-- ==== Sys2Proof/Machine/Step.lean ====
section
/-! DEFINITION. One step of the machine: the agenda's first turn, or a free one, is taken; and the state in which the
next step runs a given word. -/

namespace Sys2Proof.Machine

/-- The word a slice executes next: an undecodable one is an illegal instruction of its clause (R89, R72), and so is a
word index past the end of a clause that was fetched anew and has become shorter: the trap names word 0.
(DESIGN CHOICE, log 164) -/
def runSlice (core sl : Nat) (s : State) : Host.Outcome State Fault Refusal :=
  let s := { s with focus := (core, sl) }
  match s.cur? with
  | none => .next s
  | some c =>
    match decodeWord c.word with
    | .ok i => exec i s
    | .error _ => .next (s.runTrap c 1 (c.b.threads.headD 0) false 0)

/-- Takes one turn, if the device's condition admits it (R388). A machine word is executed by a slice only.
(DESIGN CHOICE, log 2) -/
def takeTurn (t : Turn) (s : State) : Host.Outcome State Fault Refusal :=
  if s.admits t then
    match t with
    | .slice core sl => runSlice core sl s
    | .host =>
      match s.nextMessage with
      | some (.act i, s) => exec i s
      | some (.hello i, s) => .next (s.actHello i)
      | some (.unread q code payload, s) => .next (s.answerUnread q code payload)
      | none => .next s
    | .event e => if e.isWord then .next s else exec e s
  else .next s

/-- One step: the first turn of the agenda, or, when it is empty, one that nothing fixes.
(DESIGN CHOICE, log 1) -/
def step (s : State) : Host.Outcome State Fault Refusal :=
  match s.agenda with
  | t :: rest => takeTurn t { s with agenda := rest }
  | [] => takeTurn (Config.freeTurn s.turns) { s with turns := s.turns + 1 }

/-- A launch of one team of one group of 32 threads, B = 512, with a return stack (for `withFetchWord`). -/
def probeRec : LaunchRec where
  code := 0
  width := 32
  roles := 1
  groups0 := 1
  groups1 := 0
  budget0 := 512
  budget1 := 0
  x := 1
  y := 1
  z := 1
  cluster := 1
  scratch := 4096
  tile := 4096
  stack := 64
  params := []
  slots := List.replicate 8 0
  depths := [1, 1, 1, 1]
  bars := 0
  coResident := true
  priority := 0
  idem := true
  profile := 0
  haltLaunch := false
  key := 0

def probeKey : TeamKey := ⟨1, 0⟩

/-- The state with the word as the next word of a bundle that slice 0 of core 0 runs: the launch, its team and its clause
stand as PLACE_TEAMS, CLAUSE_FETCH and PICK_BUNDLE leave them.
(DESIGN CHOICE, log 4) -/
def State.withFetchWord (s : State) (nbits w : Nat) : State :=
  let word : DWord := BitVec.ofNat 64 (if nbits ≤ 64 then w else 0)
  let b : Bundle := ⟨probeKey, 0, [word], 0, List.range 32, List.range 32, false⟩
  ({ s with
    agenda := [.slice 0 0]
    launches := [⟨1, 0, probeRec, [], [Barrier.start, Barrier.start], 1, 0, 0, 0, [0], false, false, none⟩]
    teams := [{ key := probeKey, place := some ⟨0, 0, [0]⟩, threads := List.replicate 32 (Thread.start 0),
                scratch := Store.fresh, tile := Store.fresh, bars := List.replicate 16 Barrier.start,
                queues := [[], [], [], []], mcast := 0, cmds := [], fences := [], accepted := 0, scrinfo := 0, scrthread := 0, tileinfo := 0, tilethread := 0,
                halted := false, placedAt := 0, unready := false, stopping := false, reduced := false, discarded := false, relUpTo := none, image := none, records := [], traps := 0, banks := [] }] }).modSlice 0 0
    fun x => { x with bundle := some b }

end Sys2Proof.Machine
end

□ □ □

Copy all lines of the records in which the string "DESIGN" can be found.

(DESIGN CHOICE, log 164) -/
(DESIGN CHOICE, log 2) -/
(DESIGN CHOICE, log 1) -/
(DESIGN CHOICE, log 4) -/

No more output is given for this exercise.